Sufficiently addressing climate concerns related to AI should be a priority for all governments across the globe. However, the tension between development aspirations, climate considerations, and responsible AI deployment creates complex policy challenges for Global Majority governments. Many of these nations prioritize AI adoption as a solution to persistent socioeconomic development problems, which could lead to insufficient attention on longer-term risks and unintended consequences. While a vast number of AI solutions have shown promise in helping to address problems such as flood forecasting, humanitarian aid distribution, conservation, and poverty mapping, many AI tools are being rapidly adopted for more sensitive domains such as asylum application processing, refugee management, and public surveillance. This nearsighted focus on AI adoption and rush to implement AI solutions without adequate safeguards risks not only wasting limited resources on ineffective technologies but also causing substantial harm to vulnerable populations. This pattern reflects what scholars have termed "technosolutionism,” the tendency to view complex social problems as amenable to technological fixes without addressing underlying structural inequalities, an issue that has been increasingly present in efforts focused on sustainable development.
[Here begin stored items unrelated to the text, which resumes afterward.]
-- ==== Sys2Proof/Syntax.lean ====
section
/-! DEFINITION. The commands of the part: one constructor for each row of spec/opcode_table.json.

A request's fields and a mailbox command's arguments stand where the spec puts them, in the link's
request slot (R29, R135) and in the mailbox's argument latch (R166), so a command carries only what
State does not hold: the link concerned, the byte and its way to the register window, the time that
passes before an event of the clock, the bits sampled on a line, the events on the wires of the port, how
far a transmitter has come, the levels of pins (log entry 1). -/

namespace Sys2Proof

open Sys2Proof.Machine (Table)

/-- One event on the wires of the supervisor port (R160, R161). A byte broken off by the end of its transfer
is discarded and has no effect, so it is no event. -/
inductive PortEvent
  /-- CS_N goes low: an SPI transfer begins. -/
  | csLow
  /-- CS_N goes high: the SPI transfer ends. -/
  | csHigh
  /-- Eight bits sampled on MOSI, eight bits of MISO driven. -/
  | spiByte (mosi : Byte)
  /-- A start or a repeated start condition on SDA. -/
  | i2cStart
  /-- A stop condition on SDA. -/
  | i2cStop
  /-- Eight bits sent by the host on SDA, and the clock of the part's acknowledge. -/
  | i2cByte (sda : Byte)
  /-- Eight clocks in which the part may send on SDA, and the host's acknowledge or the lack of it. -/
  | i2cRead (acknowledged : Bool)
  deriving DecidableEq, Repr

/-- The bits the receiver sampled for one character (R133): the data bits, the parity position (if the
link has one), the stop positions (the second counts only with two stop bits), how many SET_LINK commands of
the link came while the character was being received, since it finishes under the settings it began with
(R140), and whether RXDn was high at some time between the character before it, or the enable of the link,
and its start bit. -/
structure RawChar where
  data : Byte
  parityBit : Bool
  stop1 : Bool
  stop2 : Bool
  settingsAgo : Nat
  highBefore : Bool
  deriving DecidableEq, Repr

/-- The steps of the part. Where a step can meet a frame on a line, `begun` says how many characters of the
frame the link's transmitter has begun by then (R139, R140). -/
inductive Instr
  -- client requests taken by the lease engine from a link's request slot
  | acquire (l : Link)
  | renew (l : Link)
  | release (l : Link)
  | widen (l : Link)
  | narrow (l : Link)
  | park (l : Link)
  | queryLease (l : Link)
  | queryZone (l : Link)
  | badKind (l : Link)
  -- mailbox commands taken through the request arbiter
  | readZone
  | setZone
  | readClass
  | setClass
  | readLease
  | setThreshold
  | readList
  | nextExpiry
  | classLoad
  | fenceWait
  | fenceForce
  | lift
  | revoke
  -- mailbox commands taken directly by their owner
  | setTimebase (elapsed : Nat)
  | readLink
  | setLink (begun : Nat := 0)
  | linkReset (begun : Nat := 0)
  | store
  | storeComplete
  | warmRestart (begun : Table 4 Nat := .fill 4 0)
  | badCommand
  -- restarts
  -- `finishing`: the owner of the mailbox's command has taken it, and it completes after the port's flags
  -- are cleared (R169, R173)
  | wrstNLow (begun : Table 4 Nat := .fill 4 0) (finishing : Bool := false)
  | restartEnd (wrstNHigh : Bool)
  | coldStart
  | leaveReset (msel a1 a0 autoload : Bool)
  -- the lease clock
  | syncinPulse (elapsed : Nat)
  | lockRunTimeout
  | syncinLoss
  | internalTick
  | searchTimeout
  | runningChangeScan
  -- the expiry engine
  | tick
  | lapse (i : SlotId)
  | expiry (i : SlotId)
  | revokeForLateness (i : SlotId)
  -- the client links
  | characterReceived (l : Link) (idle : Nat) (c : RawChar)
  | decodeEntry (l : Link)
  | clientRestart (l : Link)
  | linkDisable (l : Link) (begun : Nat := 0)
  | replySend (l : Link)
  | noticeBuild (l : Link)
  | frameComplete (l : Link)
  -- the supervisor port: what happens on its wires, up to and with the byte that names the row
  | causeClear (before : List PortEvent) (last : PortEvent)
  | groupEnableWrite (before : List PortEvent) (last : PortEvent)
  | ticks0Read (events : List PortEvent)
  | i2cPointerSet (before : List PortEvent) (last : PortEvent)
  | registerWrite (before : List PortEvent) (last : PortEvent)
  deriving DecidableEq, Repr

end Sys2Proof
end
Pathways Towards Robust Climate and AI Governance

Addressing these interconnected challenges requires approaches that center local expertise and context-specific research. The predominant focus of AI fairness, labor implications, and climate impact research on Western, high-income countries creates knowledge gaps that leave Global Majority nations without adequate frameworks for understanding and mitigating risks within their specific contexts. Developing regional research capacity across the Global Majority and supporting locally-led investigations into AI's climate and sociotechnical impacts represents a crucial step toward more robust, equitable, and effective governance. The path forward requires recognizing that climate action and responsible AI development are not competing priorities but interconnected challenges that demand integrated solutions. By leveraging local expertise, supporting context-relevant research, and prioritizing community needs in technology design, Global Majority countries can contribute to both climate mitigation and equitable AI governance. This approach offers the potential to transform constraints into innovations, creating AI systems that serve developmental goals and environmental sustainability while respecting the rights and dignity of all communities.